Azure AD - Service availability issues

Incident Report for Nutanix

Postmortem

Please refer to the summary of the incident and the preliminary root cause provided by Microsoft on their incident history page:
https://status.azure.com/en-us/status/history/

They have also indicated that a full Post Incident Report will be posted within 72 hours.

Summary of Impact to Frame Customers: Between approximately 21:25 UTC on Sep 28 2020 and 00:23 UTC on Sep 29 2020, a subset of customers using services in the Azure Public and Azure Government clouds may have encountered errors performing operations for a number of Microsoft or Azure services. For Frame customers using Azure AD for user authentication, this meant that some users may not have been able to login and access applications and desktops. For a subset of customers using Azure infrastructure to host Frame workload VMs, operations which require authentication such as provisioning and starting VMs may have been impacted. The Frame platform automatically handled these Azure error conditions and retried affected operations until Azure services recovered. No manual intervention was required by Nutanix Frame operations teams to recover affected customers once Azure services recovered.

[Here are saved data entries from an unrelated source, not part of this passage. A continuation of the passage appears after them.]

theorem boundarySnap_owes (s : State) : owesOnly s s.boundarySnap := by
  unfold State.boundarySnap
  extract_lets q
  have f : onlyChanges [.flt] (s.writeSnap q.runB) ((s.writeSnap q.runB).onFlt fun f => { f with pendSnap := some q }).settleSnap :=
    settleSnap_in (onFlt_in (onlyChanges_refl _ _) (by decide)) (by decide)
  exact owesOnly_trans (writeSnap_owes s q.runB) (owesOnly_same (onlyChanges_lregions f (by decide)) (congrArg StoreSt.slots (onlyChanges_store f (by decide))))

end Sys2Proof.Machine
end

section
/-! Commit points within a step and the settling of their snapshots (R279, R280). -/

namespace Sys2Proof.Machine

/-! The report of a commit point. -/

/-- The region has reported its commit point. -/
def State.withReport (s : State) (r : Nat) : State := s.onLreg r fun l => { l with cpReported := true }

theorem withReport_lreg (s : State) (r q : Nat) : ∃ b, (s.withReport r).lreg q = { s.lreg q with cpReported := b } := by
  by_cases h : q = r
  · subst h
    exact ⟨true, State.lreg_onLreg_self ..⟩
  · exact ⟨_, State.lreg_onLreg_ne _ _ h⟩

/-- A snapshot tells nothing of the reports. -/
theorem takeSnap_withReport (s : State) (r mb : Nat) : (s.withReport r).takeSnap mb = s.takeSnap mb := by
  have same {α : Type} (f : LRegionSt → α) (hf : ∀ l b, f { l with cpReported := b } = f l) (l : List Nat) :
      (l.map fun q => (q, f ((s.withReport r).lreg q))) = l.map fun q => (q, f (s.lreg q)) := by
    refine List.map_congr_left fun q _ => ?_
    obtain ⟨b, e⟩ := withReport_lreg s r q
    rw [e, hf]
  have ctrs := same LRegionSt.ctrs (fun _ _ => rfl) s.serviceRegions
  have told := same LRegionSt.orcTold (fun _ _ => rfl) s.serviceRegions
  have begun := same LRegionSt.mbBegun (fun _ _ => rfl) s.serviceRegions
  show ({ s.takeSnap mb with
      ctrs := s.serviceRegions.map fun q => (q, ((s.withReport r).lreg q).ctrs)
      told := s.serviceRegions.map fun q => (q, ((s.withReport r).lreg q).orcTold)
      begun := s.serviceRegions.map fun q => (q, ((s.withReport r).lreg q).mbBegun) } : Snapshot) = _
  rw [ctrs, told, begun]
  rfl

section
variable {s : State} {r : Region}

theorem commitPointReport_idle (h : s.regionRuns r = false ∨ s.flt.phase ≠ .none ∨ s.waitsAtCommit r = false) : execCommitPointReport r s = .next s := by
  unfold execCommitPointReport
  rw [if_neg]
  simp only [Bool.and_eq_true, decide_eq_true_eq]
  rintro ⟨⟨runs, phase⟩, waits⟩
  obtain h | h | h := h
  · rw [h] at runs; cases runs
  · exact h phase
  · rw [h] at waits; cases waits

variable (runs : s.regionRuns r = true) (phase : s.flt.phase = .none) (waits : s.waitsAtCommit r = true)
include runs phase waits

theorem commitPointReport_waits (h : ∃ q ∈ s.serviceRegions, q ≠ r.val ∧ (s.lreg q).cpReported = false) : execCommitPointReport r s = .next (s.withReport r) := by
  obtain ⟨q, hq, hne, hr⟩ := h
  have missing : ¬ ((s.withReport r).serviceRegions.all fun q => ((s.withReport r).lreg q).cpReported) = true := by
    intro all
    have e := List.all_eq_true.mp all q hq
    rw [State.withReport, State.lreg_onLreg_ne _ _ hne, hr] at e
    cases e
  unfold execCommitPointReport
  rw [if_pos (by simp [runs, phase, waits])]
  exact if_neg missing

Posted Sep 29, 2020 - 11:24 PDT

Resolved

Following the https://portal.office.com/servicestatus page, we can see that all of Microsoft's services are operational. According to Microsoft, the final update for the event is:
End time: Tuesday, September 29, 2020, at 2:25 AM UTC
Posted Sep 28, 2020 - 20:00 PDT

Update

We continue to monitor the situation and continue to see normal operations returning for accounts using Azure services. Microsoft's status page continues to indicate recovery as well. Note that other Microsoft services including Office365/Outlook have been impacted as well - you can see status for these services here: https://portal.office.com/servicestatus
Posted Sep 28, 2020 - 18:47 PDT

Monitoring

Microsoft has reported that: "Engineering teams have applied mitigation steps and customers in both the Azure Public and Azure Government clouds should see signs of recovery at this time." We have seen recovery across Frame accounts using Azure and we will continue to monitor the situation. For the latest updates, please continue to reference: https://status.azure.com/en-us/status
Posted Sep 28, 2020 - 17:54 PDT

Update

We are continuing to monitor the situation. Microsoft has expanded the scope of their status page to cover more broad service impacts on Azure Public and Government clouds. However, we have seen improvements in Azure service response with VMs now starting in most regions. We will continue to monitor the services and Azure's overall status.
Posted Sep 28, 2020 - 17:16 PDT

Update

Frame customers using Azure or Azure Government may experience issues booting VMs or starting new sessions. We have also received reports of other Microsoft services being impacted. Note that users already in a Frame session are not impacted. Also, customers running on AWS, GCP or AHV are not impacted.
Posted Sep 28, 2020 - 15:31 PDT

Update

We are seeing impacts to other Azure Services as well. Please continue to monitor our status page and the Azure status page for updates.
Posted Sep 28, 2020 - 15:22 PDT

Update

This issue also affects customers using Xi Government Cloud with Azure Active Directory.
Posted Sep 28, 2020 - 15:14 PDT

Identified

Microsoft Azure has reported that customers using Azure Active Directory may experience HTTP 503 errors when accessing the Azure portal. More information can be found on the Azure status page at https://status.azure.com/en-us/status

If you are using Azure AD with Frame please refer to the site above for updates.
Posted Sep 28, 2020 - 15:13 PDT